> Problem requirements: Which lines of the material hold the word "sealBlock"? Copy each one.
----------
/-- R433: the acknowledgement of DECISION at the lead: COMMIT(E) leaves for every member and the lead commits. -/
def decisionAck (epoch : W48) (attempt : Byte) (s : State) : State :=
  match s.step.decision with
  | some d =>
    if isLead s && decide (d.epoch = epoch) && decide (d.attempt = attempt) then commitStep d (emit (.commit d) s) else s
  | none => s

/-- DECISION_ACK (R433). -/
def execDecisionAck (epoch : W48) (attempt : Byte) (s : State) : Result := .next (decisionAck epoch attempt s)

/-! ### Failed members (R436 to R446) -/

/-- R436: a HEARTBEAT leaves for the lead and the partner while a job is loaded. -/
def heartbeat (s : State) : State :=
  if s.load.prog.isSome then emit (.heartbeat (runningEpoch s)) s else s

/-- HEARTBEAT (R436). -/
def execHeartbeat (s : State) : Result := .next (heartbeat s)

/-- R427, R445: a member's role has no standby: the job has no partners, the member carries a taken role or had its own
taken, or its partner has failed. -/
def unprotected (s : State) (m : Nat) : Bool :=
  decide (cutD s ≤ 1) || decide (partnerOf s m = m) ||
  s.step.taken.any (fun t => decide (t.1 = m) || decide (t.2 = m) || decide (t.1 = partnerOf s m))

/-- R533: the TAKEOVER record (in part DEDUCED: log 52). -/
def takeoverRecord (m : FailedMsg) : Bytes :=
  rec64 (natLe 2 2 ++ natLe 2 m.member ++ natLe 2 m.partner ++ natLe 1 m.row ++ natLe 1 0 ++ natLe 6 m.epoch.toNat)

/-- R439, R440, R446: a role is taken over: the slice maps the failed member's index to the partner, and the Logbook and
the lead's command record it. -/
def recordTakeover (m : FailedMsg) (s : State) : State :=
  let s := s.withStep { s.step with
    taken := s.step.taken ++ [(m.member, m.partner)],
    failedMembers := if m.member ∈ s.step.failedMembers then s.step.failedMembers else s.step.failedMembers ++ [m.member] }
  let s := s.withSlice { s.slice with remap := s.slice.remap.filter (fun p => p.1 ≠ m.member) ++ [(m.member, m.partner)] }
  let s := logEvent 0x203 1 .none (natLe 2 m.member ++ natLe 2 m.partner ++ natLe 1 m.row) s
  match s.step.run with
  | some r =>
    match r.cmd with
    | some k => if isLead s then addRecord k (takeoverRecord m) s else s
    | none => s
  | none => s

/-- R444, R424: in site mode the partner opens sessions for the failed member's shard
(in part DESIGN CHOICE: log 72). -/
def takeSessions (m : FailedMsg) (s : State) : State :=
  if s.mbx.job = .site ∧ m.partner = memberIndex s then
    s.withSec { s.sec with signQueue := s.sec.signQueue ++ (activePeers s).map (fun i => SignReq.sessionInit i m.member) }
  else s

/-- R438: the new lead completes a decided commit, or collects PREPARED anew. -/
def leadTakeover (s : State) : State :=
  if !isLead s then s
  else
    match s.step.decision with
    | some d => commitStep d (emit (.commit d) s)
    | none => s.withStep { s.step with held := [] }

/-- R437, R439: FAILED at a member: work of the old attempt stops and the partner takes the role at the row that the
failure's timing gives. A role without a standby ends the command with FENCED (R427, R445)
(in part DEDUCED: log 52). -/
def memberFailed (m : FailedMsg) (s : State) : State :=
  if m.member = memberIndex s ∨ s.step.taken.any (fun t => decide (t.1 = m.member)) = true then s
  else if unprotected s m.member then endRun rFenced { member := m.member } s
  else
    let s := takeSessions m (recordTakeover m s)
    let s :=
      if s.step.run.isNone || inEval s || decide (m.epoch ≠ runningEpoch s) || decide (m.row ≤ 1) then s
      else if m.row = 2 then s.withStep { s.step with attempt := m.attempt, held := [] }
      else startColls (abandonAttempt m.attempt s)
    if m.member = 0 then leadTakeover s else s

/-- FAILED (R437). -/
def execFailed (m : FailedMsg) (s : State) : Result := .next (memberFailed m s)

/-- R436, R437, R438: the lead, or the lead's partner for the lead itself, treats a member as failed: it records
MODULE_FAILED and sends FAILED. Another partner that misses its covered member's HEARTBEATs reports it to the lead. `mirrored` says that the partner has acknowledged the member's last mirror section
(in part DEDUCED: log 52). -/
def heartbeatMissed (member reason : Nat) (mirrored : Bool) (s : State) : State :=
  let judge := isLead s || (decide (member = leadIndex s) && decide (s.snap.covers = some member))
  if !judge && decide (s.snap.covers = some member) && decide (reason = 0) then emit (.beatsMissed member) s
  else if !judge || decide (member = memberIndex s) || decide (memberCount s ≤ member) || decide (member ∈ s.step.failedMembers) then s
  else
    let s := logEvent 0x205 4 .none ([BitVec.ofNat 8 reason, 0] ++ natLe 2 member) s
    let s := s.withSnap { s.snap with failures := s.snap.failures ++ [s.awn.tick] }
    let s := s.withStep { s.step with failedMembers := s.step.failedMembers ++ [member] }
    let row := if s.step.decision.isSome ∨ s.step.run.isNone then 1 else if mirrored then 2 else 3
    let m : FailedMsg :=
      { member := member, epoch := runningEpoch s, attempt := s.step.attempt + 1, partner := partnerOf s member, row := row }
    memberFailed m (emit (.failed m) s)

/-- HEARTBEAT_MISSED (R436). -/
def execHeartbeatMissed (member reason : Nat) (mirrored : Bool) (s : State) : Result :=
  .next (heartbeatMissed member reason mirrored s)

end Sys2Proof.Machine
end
----------
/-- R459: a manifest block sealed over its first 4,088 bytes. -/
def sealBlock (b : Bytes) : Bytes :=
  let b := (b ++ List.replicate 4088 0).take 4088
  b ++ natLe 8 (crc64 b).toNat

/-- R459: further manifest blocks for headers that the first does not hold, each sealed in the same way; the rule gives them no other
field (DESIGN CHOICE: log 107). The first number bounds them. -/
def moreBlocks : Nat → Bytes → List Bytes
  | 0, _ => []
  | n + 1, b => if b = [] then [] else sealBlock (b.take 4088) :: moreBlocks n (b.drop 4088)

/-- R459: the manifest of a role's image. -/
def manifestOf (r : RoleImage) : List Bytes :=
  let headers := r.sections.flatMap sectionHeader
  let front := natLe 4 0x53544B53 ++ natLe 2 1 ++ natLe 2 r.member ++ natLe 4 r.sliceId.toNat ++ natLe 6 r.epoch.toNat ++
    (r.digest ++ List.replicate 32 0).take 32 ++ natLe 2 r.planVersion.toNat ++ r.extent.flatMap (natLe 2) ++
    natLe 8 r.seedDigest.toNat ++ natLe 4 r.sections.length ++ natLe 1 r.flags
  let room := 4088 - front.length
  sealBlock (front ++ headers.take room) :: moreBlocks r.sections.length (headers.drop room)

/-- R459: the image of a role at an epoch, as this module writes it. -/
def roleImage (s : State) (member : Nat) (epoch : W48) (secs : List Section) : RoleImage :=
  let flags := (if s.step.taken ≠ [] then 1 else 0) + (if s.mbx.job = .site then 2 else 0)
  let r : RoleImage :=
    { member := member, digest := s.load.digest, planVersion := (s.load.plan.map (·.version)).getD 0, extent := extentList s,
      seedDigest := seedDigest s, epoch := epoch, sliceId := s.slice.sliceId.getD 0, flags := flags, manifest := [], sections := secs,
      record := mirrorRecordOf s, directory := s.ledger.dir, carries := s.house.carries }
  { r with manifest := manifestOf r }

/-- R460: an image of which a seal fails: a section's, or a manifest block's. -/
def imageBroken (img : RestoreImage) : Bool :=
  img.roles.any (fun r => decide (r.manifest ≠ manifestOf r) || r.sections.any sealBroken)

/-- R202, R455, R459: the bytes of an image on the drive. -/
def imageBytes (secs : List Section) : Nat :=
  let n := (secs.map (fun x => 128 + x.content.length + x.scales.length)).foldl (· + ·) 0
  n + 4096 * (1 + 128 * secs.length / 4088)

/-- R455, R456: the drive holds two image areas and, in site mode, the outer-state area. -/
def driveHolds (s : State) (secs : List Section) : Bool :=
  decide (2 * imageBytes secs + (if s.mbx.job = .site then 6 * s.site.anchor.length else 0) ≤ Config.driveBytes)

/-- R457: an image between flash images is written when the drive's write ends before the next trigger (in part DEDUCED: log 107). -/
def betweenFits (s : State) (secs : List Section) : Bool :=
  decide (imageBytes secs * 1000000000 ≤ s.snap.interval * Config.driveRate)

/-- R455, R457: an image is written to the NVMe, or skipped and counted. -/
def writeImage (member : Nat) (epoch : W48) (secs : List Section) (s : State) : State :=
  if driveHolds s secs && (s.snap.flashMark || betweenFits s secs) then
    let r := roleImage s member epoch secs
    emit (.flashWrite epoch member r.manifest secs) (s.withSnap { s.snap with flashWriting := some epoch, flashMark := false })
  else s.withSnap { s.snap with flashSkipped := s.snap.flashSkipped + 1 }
----------
> Answer space:
def sealBlock (b : Bytes) : Bytes :=
  | n + 1, b => if b = [] then [] else sealBlock (b.take 4088) :: moreBlocks n (b.drop 4088)
  sealBlock (front ++ headers.take room) :: moreBlocks r.sections.length (headers.drop room)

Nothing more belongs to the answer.